The fact that most washes are intermittent and ephemeral makes the new rules critically important, said Sandy Bahr, head of the Sierra Club’s Grand Canyon chapter.
“A mining operation that can just obliterate a stream or water that is flowing into it . . . without going through the process of getting permits, that means there’s no opportunity to say no,” said Bahr, who heads the club’s state chapter based in Phoenix. “Sometimes these activities should be denied because the impact is so significant.”
Yet, often, development can be allowed but changed to limit impacts, and there should be opportunities for such changes, Bahr added.
“If a developer wants to move forward like with a massive development of the type proposed for Benson, or a mining company wants to build a mine, they should have to be accountable to the public,” she said. “These are public resources.”
She was referring to a planned 28,000-home project in the Whetstone Mountains, called Villages of Vigneto, that the Benson City Council gave its first approval to in April.
The two Canadian companies that have proposed building the Rosemont Mine — Augusta Resource Corp. and its successor Hudbay Minerals Inc. — have not fought federal Clean Water Act regulation of the project’s impacts on washes.
Developers, however, have fought to limit regulation of their projects near washes, saying complying takes too much time, and time is money.
“We have general concerns about federal intervention in what we see are local land use decisions,” said David Godlewski, president of the Southern Arizona Home Builders Association. “An attempt to do so by this rule or otherwise is an overreach of federal authority.”
The new rules offer a one-size-fits-all approach to governing watercourses that differ nationally, he said. Also, in Southern Arizona, local governments led by Pima County already have policies and plans such as the Sonoran Desert Conservation Plan that help address these issues, he said.
“We have different land use concerns in Southern Arizona than they do in the Midwest or East,” Godlewski said.
Patrick Ptak, McSally’s communications director, said the new rules expand the definition of an arcane legal term known as “significant nexus” that regulators use to define if a tributary to a navigable stream will come under the Clean Water Act’s protections. That definition has been broadened regardless of a wash’s distance to a larger stream, its size or how often it flows, he said.

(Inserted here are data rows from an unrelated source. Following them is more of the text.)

/-- The scaled value has 53 bits, or fewer in the subnormal range. -/
theorem scaled_bounds {m : Nat} (hm : 0 < m) (e : Int) :
    -1074 ≤ roundExponent m e ∧ (m : ℚ) * 2 ^ (e - roundExponent m e) < 2 ^ 53 ∧
      (roundExponent m e = -1074 ∨ 2 ^ 52 ≤ (m : ℚ) * 2 ^ (e - roundExponent m e)) := by
  have hlow : (2 : ℚ) ^ 52 ≤ (m : ℚ) * 2 ^ (e - roundExponent m e) ↔ 52 ≤ e - roundExponent m e + (m.log2 : Int) :=
    two_zpow_le_iff hm _ 52
  have hhigh : (2 : ℚ) ^ 53 ≤ (m : ℚ) * 2 ^ (e - roundExponent m e) ↔ 53 ≤ e - roundExponent m e + (m.log2 : Int) :=
    two_zpow_le_iff hm _ 53
  rw [← not_le, hlow, hhigh, roundExponent]
  omega

/-! ## Packing is rounding -/

theorem midpoint_eq : ((2 : ℚ) ^ 54 - 1) * 2 ^ 970 = (2 ^ 54 - 1) * 2 ^ (970 : Int) := rfl

theorem lt_midpoint_of_le {x : ℚ} (h : x ≤ 2 ^ (1023 : Int)) : x < ((2 : ℚ) ^ 54 - 1) * 2 ^ 970 := by
  refine h.trans_lt ?_
  rw [midpoint_eq, show (1023 : Int) = 53 + 970 by norm_num, zpow_add₀ two_ne_zero]
  exact mul_lt_mul_of_pos_right (by norm_num) (by positivity)

section
variable {y : ℚ} {sig : Nat} {e : Int} (neg : Bool)

theorem abs_doubleValue_finite (m : Nat) (k : Int) : |doubleValue (.finite neg m k)| = (m : ℚ) * 2 ^ k := by
  rw [doubleValue, abs_mul, abs_mul, abs_of_pos (show (0 : ℚ) < 2 ^ k by positivity), Nat.abs_cast]
  cases neg <;> simp

/-- The midpoint above the largest number is where packing overflows. -/
theorem midpoint_le_iff (h : NearestEven y sig) (hlt : y < 2 ^ 53) (hge : e = -1074 ∨ 2 ^ 52 ≤ y) :
    ((2 : ℚ) ^ 54 - 1) * 2 ^ 970 ≤ y * 2 ^ e ↔ 971 < e ∨ (e = 971 ∧ sig = 2 ^ 53) := by
  have hstep : (2 : ℚ) ^ (971 : Int) = 2 * 2 ^ (970 : Int) := zpow_add_one₀ two_ne_zero 970 |>.trans (mul_comm _ _)
  have hpos : (0 : ℚ) < 2 ^ (970 : Int) := by positivity
  rw [midpoint_eq]
  obtain hsmall | rfl | hlarge := lt_trichotomy e 971
  · have hpow : (2 : ℚ) ^ e ≤ 2 ^ (970 : Int) := zpow_le_zpow_right₀ one_le_two (by omega)
    have hbelow : y * 2 ^ e < (2 ^ 54 - 1) * 2 ^ (970 : Int) :=
      calc y * 2 ^ e ≤ 2 ^ 53 * 2 ^ e := mul_le_mul_of_nonneg_right hlt.le (by positivity)
        _ ≤ 2 ^ 53 * 2 ^ (970 : Int) := mul_le_mul_of_nonneg_left hpow (by positivity)
        _ < (2 ^ 54 - 1) * 2 ^ (970 : Int) := mul_lt_mul_of_pos_right (by norm_num) hpos
    exact iff_of_false hbelow.not_ge (by omega)
  · have hscaled : ((2 : ℚ) ^ 54 - 1) * 2 ^ (970 : Int) ≤ y * 2 ^ (971 : Int) ↔ 2 * ((2 ^ 53 - 1 : Nat) : ℚ) + 1 ≤ 2 * y := by
      rw [hstep, ← mul_assoc, mul_le_mul_iff_left₀ hpos]
      norm_num [mul_comm]
    rw [hscaled]
    constructor
    · intro hmid
      have := h.ge_of_midpoint (by norm_num) hmid
      have := h.le_of_lt (k := 2 ^ 53) (by exact_mod_cast hlt)
      omega
    · rintro (habsurd | ⟨-, rfl⟩)
      · omega
      · have := h.le
        push_cast at this ⊢
        norm_num at this ⊢
        linarith
  · have hnormal : (2 : ℚ) ^ 52 ≤ y := hge.resolve_left (by omega)
    have hpow : (2 : ℚ) ^ (972 : Int) ≤ 2 ^ e := zpow_le_zpow_right₀ one_le_two (by omega)
    have hfour : (2 : ℚ) ^ (972 : Int) = 4 * 2 ^ (970 : Int) := by
      rw [show (972 : Int) = 2 + 970 by norm_num, zpow_add₀ two_ne_zero]
      norm_num
    refine iff_of_true ?_ (.inl hlarge)
    calc ((2 : ℚ) ^ 54 - 1) * 2 ^ (970 : Int) ≤ 2 ^ 52 * (4 * 2 ^ (970 : Int)) := by
          rw [← mul_assoc]
          exact mul_le_mul_of_nonneg_right (by norm_num) hpos.le
      _ ≤ y * 2 ^ e := by
          rw [← hfour]
          exact mul_le_mul hnormal hpow (by positivity) (le_trans (by positivity) hnormal)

The new rules say a significant nexus exists if a tributary carries out a wide range of ecological functions: trapping of sediments, filtering of water pollutants, retention of floodwaters or provision of important habitat for foraging, feeding, nesting or breeding of fish and other wildlife.
“Our top focus needs to be on growing our economy and creating more opportunity for Southern Arizonans, and there’s no doubt that a safe, abundant water supply is critical to that,” McSally said in a written statement. “However, I’m concerned that this rule … would hurt growth while doing nothing to protect our water supply.”
Tucson Audubon Society’s conservation chairwoman Christina McVie, however, said the new rules are needed to protect washes from being damaged by floods and to keep washes and underlying aquifers from contamination.
“When washes flood, and there are contaminants in them, the contaminants will be distributed into the system,” added McVie, who said she lived through groundwater pollution from toxic waste dumping into pits and washes on Tucson’s south side as a resident there from the late 1970s to the late 1980s.
“The tributaries have a physical connection to a larger water body — they feed it, like capillaries and small blood vessels feed into larger blood vessels,” McVie said. “You have to understand that the watershed is like a human body. Protecting watersheds is the same principle as protecting the body.”